# Angeln in Kroatien (Festland)



## StyleWarz (9. Februar 2012)

Hallo liebe Forengemeinde...
da ich anfang mai für 3 wochen nach Kroatien (Plitvička Jezera) fahren werde um mir den nationalpark anzuschauen, wollte ich mal fragen ob jmd. von euch schon mal in der gegend war und ob es dort irgendwo möglich ist ein paar raubfischen nachzustellen???
wenn ja bitte ich um tipps welche räuber denn dort so vorkommen und was man alles zum angeln benötigt (angelschein, gewässerschein usw.)

mfg
stylewarz


----------



## vatreni (12. Februar 2012)

*AW: Angeln in Kroatien (Festland)*

Hallo,
 der Fluß Lika und der Kruscica See sind top reviere.

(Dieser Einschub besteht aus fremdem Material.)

/-- TIER_FETCH_COMPLETE (R271, R273, R283): every requester that waits for the page completes with one status. What waits for room
under PACE goes on first. -/
def execTierFetchComplete (ctx : BitVec 8) (tpn : BitVec 32) (s0 : State) : Host.Outcome State Fault Refusal :=
  let c := ctx.toNat
  let t := tpn.toNat
  let s := pumpAll s0
  match finishFetch c t s with
  | none => .next (thatchGo s)
  | some (st, s1) =>
    .next (thatchGo (thatchFetched c t st (manifestFetched (pageKey c t) st (jobsDone c 1 t st s1))))

/-- BACKGROUND_WRITEBACK (R274): with fewer free frames than LOW_WATER, the unpinned dirty page without STEP that has
been unpinned longest goes home. -/
def execBackgroundWriteback (ctx : BitVec 8) (s : State) : Host.Outcome State Fault Refusal :=
  let c := ctx.toNat
  let pool := Tab.get Pool.none s.mem.pools c
  if pool.lowWater ≤ (freePoolFrames s c).length then .next s
  else
    match s.mem.unpinned.find? fun k =>
      let p := s.page k
      k / 2 ^ 32 == c && pageState s p == 4 && p.pin == 0 && !p.step with
    | none => .next s
    | some k => .next (startWriteback c (k % 2 ^ 32) s)

/-- SECTOR_WRITEBACK_DONE (R271, R275): a sector has reached home; after the last one the page leaves WRITING. -/
def execSectorWritebackDone (ctx : BitVec 8) (tpn : BitVec 32) (sector : BitVec 4) (s0 : State) :
    Host.Outcome State Fault Refusal :=
  let c := ctx.toNat
  let t := tpn.toNat
  let q : SectorCopy := { ctx := c, tpn := t, sector := sector.toNat }
  let s := pumpAll s0
  if ¬ s.mem.copies.contains q ∨ (xfersFor s c [1] t).any (fun e => !e.2.ended) ∨ ¬ pageReady s (pageKey c t) then .next s
  else
    let s1 := updMem (fun m => { m with copies := m.copies.erase q }) s
    if s1.mem.copies.any fun k => k.ctx == c && k.tpn == t then .next s1
    else
      let r := finishWriteback c t s1
      .next (jobsDone c 3 t r.1 r.2)

/-! ### Commit and discard (R276, R277, R500) -/

/-- The regions of a commit or discard job, with their identifiers. -/
def jobRegions (s : State) (j : TierJob) : List (Nat × Region) :=
  j.list.filterMap fun id => (ownRegion s j.ctx id).map fun r => (id, r)

/-- The STEP pages of a region with dirty sectors. Log 51 (DEDUCED). -/
def dirtyStep (s : State) (r : Region) : List Nat :=
  if ¬ r.step then []
  else ((List.range r.count).map (r.firstTpn + ·)).filter fun t => pageState s (s.page (pageKey r.ctx t)) == 4

/-- Starts the commit of one page: a home in HBM takes its dirty sectors when the commit completes, another home gets a new slot. Log 51 (DEDUCED). -/
def commitPage (r : Region) (t : Nat) (s : State) : Nat × State :=
  let key := pageKey r.ctx t
  let p := s.page key
  let d := pageDirty s p
  let going := fun (loc : Nat) (s : State) => setDirty p.frame 0 (s.setPage key { s.page key with state := 5, mask := d, newLoc := loc })
  if p.home = 0 then
    (if poisonSectors s p.frame &&& d.toNat = 0 then stOk else stPoison, spendPage key (copyTraffic p d.toNat) (going 1 s))
  else if p.home = 1 then
    (stOk, startXfer (newXfer 2 r.ctx t r.lender (slotOffset r (t - r.firstTpn) (1 - bit p.slot)) 0 256) (going 1 s))
  else
    let found := poisonSectors s p.frame
    let w := readFrame p.frame s
    match flashAppend w.1 w.2 with
    | none => (stCapacity, w.2)
    | some (loc, s1) =>
      (if found = 0 then stOk else stPoison,
       updFlash (fun f => { f with flush := true }) (spendPage key (copyTraffic p 0xFFFF)
         (going (loc + 1) (s1.setPage key { p with poison := mergePoison p.poison 0xFFFF found false }))))

/-- TIER_JOB_COMMIT (R276): waits for the fetches of its regions, then writes every dirty STEP page to its new home. -/
def execTierJobCommit (ctx : BitVec 8) (s : State) : Host.Outcome State Fault Refusal :=
  startJob ctx 4 (fun j s =>
    let regs := jobRegions s j
    if regs.any fun e => (regionKeys e.2).any fun k => (s.page k).state == 2 then s
    else
      let bad := if regs.length = j.list.length then stOk else stBadParam
      let r := regs.foldl (fun (p : Nat × Nat × State) e =>
        (dirtyStep p.2.2 e.2).foldl (fun (p : Nat × Nat × State) t =>
          let q := commitPage e.2 t p.2.2
          (firstStatus p.1 q.1, firstStatus p.2.1 (if q.1 = stPoison then stOk else q.1), q.2)) p) (bad, stOk, s)
      putHead j.ctx (some { j with started := true, status := r.1, failed := r.2.1 }) r.2.2) s

/-- The pages of a region that a commit is writing. -/
def committing (s : State) (r : Region) : List Nat :=
  ((List.range r.count).map (r.firstTpn + ·)).filter fun t => (s.page (pageKey r.ctx t)).newLoc != 0

/-- Whether every page of a commit can be at its new home: its transfer answered, its copy passed, its flash row programmed. -/
def pagesHome (s : State) (r : Region) : Bool :=
  (committing s r).all fun t =>
    let p := s.page (pageKey r.ctx t)
    pageReady s (pageKey r.ctx t) &&
      if p.home = 0 then true
      else if p.home = 1 then (xfersFor s r.ctx [2] t).all fun e => e.2.ended
      else (List.range 4).all fun i => Tab.get false s.mem.flash.written ((p.newLoc - 1 + i) / 30)

/-- A committed page takes its new slot or its home frame the dirty sectors, or it goes back to DIRTY when the commit failed. -/
def settlePage (r : Region) (ok : Bool) (s : State) (t : Nat) : State :=
  let key := pageKey r.ctx t
  let p := s.page key
  let xs := xfersFor s r.ctx [2] t
  let s1 := dropXfers xs s
  let done := { p with state := 3, newLoc := 0, mask := 0, wasEmpty := false }
  if ¬ ok then
    let s2 := if p.home = 2 then killStripes (p.newLoc - 1) s1 else s1
    setDirty p.frame ((s2.mem.frame p.frame).dirty ||| p.mask) (s2.setPage key { p with state := 3, newLoc := 0, mask := 0 })
  else if p.home = 0 then
    let c := copySectors p.frame p.homeLoc p.mask.toNat s1
    c.2.setPage key { done with poison := mergePoison p.poison p.mask.toNat c.1 false }
  else if p.home = 1 then
    s1.setPage key { done with slot := !p.slot, poison := mergePoison p.poison 0xFFFF (xs.foldl (fun a e => a ||| e.2.poison) 0) false }
  else
    (if p.wasEmpty then s1 else killStripes p.homeLoc s1).setPage key { done with slot := !p.slot, homeLoc := p.newLoc - 1 }

/-- A commit ends: generations advance and slots flip, or everything stays as it was. -/
def endCommit (regs : List (Nat × Region)) (ok : Bool) (s : State) : State :=
  regs.foldl (fun s e =>
    let s1 := (committing s e.2).foldl (settlePage e.2 ok) s
    updMem (fun m => { m with regions := Tab.upd Region.none m.regions e.1 fun r =>
      { r with generation := if ok ∧ e.2.step then r.generation + 1 else r.generation, busy := 0 } }) s1) s

/-- The transfers of some kinds of a job's rack-remote STEP regions. -/
def regionXfers (s : State) (regs : List (Nat × Region)) (kind : Nat) : List (Nat × Xfer) :=
  regs.flatMap fun e => xfersFor s e.2.ctx [kind] e.1

/-- Starts one transfer for each rack-remote STEP region of a commit: its map or its header, which a commit without a dirty page
writes too. -/
def startRegionXfers (regs : List (Nat × Region)) (kind : Nat) (s : State) : State :=
  regs.foldl (fun s e =>
    let r := e.2
    if r.home = 1 ∧ r.step then
      let half := mapFrames r.count / 2
      if kind = 5 then
        startXfer (newXfer 5 r.ctx e.1 r.lender (r.homeBase + 65536 * (1 + half * ((r.generation.toNat + 1) % 2))) 0 (256 * half)) s
      else startXfer (newXfer 6 r.ctx e.1 r.lender r.homeBase 0 1) s
    else s) s

/-- One phase of a started commit job (R276, R500): pages, then maps, then headers, then the new state. -/
def commitPhase (j : TierJob) (s : State) : State :=
  let regs := jobRegions s j
  let fail := fun (st : Nat) (s : State) =>
    putHead j.ctx (some { j with phase := 3, todo := [], status := firstStatus j.status st }) (endCommit regs false s)
  match j.phase with
  | 0 =>
    if ¬ regs.all (fun e => pagesHome s e.2) then s
    else
      let st := xferStatus (regs.flatMap fun e => (committing s e.2).flatMap fun t => xfersFor s e.2.ctx [2] t)
      if st ≠ stOk ∧ st ≠ stPoison then fail st s
      else if j.failed ≠ stOk then fail j.failed s
      else putHead j.ctx (some { j with phase := 1 }) (startRegionXfers regs 5 s)
  | 1 =>
    let xs := regionXfers s regs 5
    if xs.any fun e => !e.2.ended then s
    else if xferStatus xs ≠ stOk then fail (xferStatus xs) (dropXfers xs s)
    else putHead j.ctx (some { j with phase := 2 }) (startRegionXfers regs 6 (dropXfers xs s))
  | 2 =>
    let xs := regionXfers s regs 6
    if xs.any fun e => !e.2.ended then s
    else if xferStatus xs ≠ stOk then fail (xferStatus xs) (dropXfers xs s)
    else putHead j.ctx (some { j with phase := 3, todo := [] }) (endCommit regs true (dropXfers xs s))
  | _ => s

Hechte, Zander, Rapfen, Barsche und Welse sind in großer Zahl vorhanden.
Du brauchst normalerweise nur einen Personalausweis für die Tageskarte, die kostet 100 Kuna ca. 14€. Drei Ruten erlaubt.
Der Fluss Gacka ist sehr bekannt für die Forellen aber da ist cach and release an der Ordnung.


----------



## ff-kroatien (1. Dezember 2012)

*AW: Angeln in Kroatien (Festland)*

In der Umgebung von Zadar und Mitteldalmatien hat viele erstklassige fischreiche Flüsse mit einer großen Auswahl an Fisch-und Fangtechniken (Fliegenfischen, Spin zu modernen Karpfenangeln) - Hecht, Wels, Forelle, Äsche, Karpfen, Barsch, Aal ...

Krka



Zrmanja



Krupa



Una



Vrana See



Stikada See




Und viele andere Flüsse und Seen ...


----------



## glavoc (3. Dezember 2012)

*AW: Angeln in Kroatien (Festland)*

...geile Bilder ff-kroatien!!! dankeschön/hvala tebi...


----------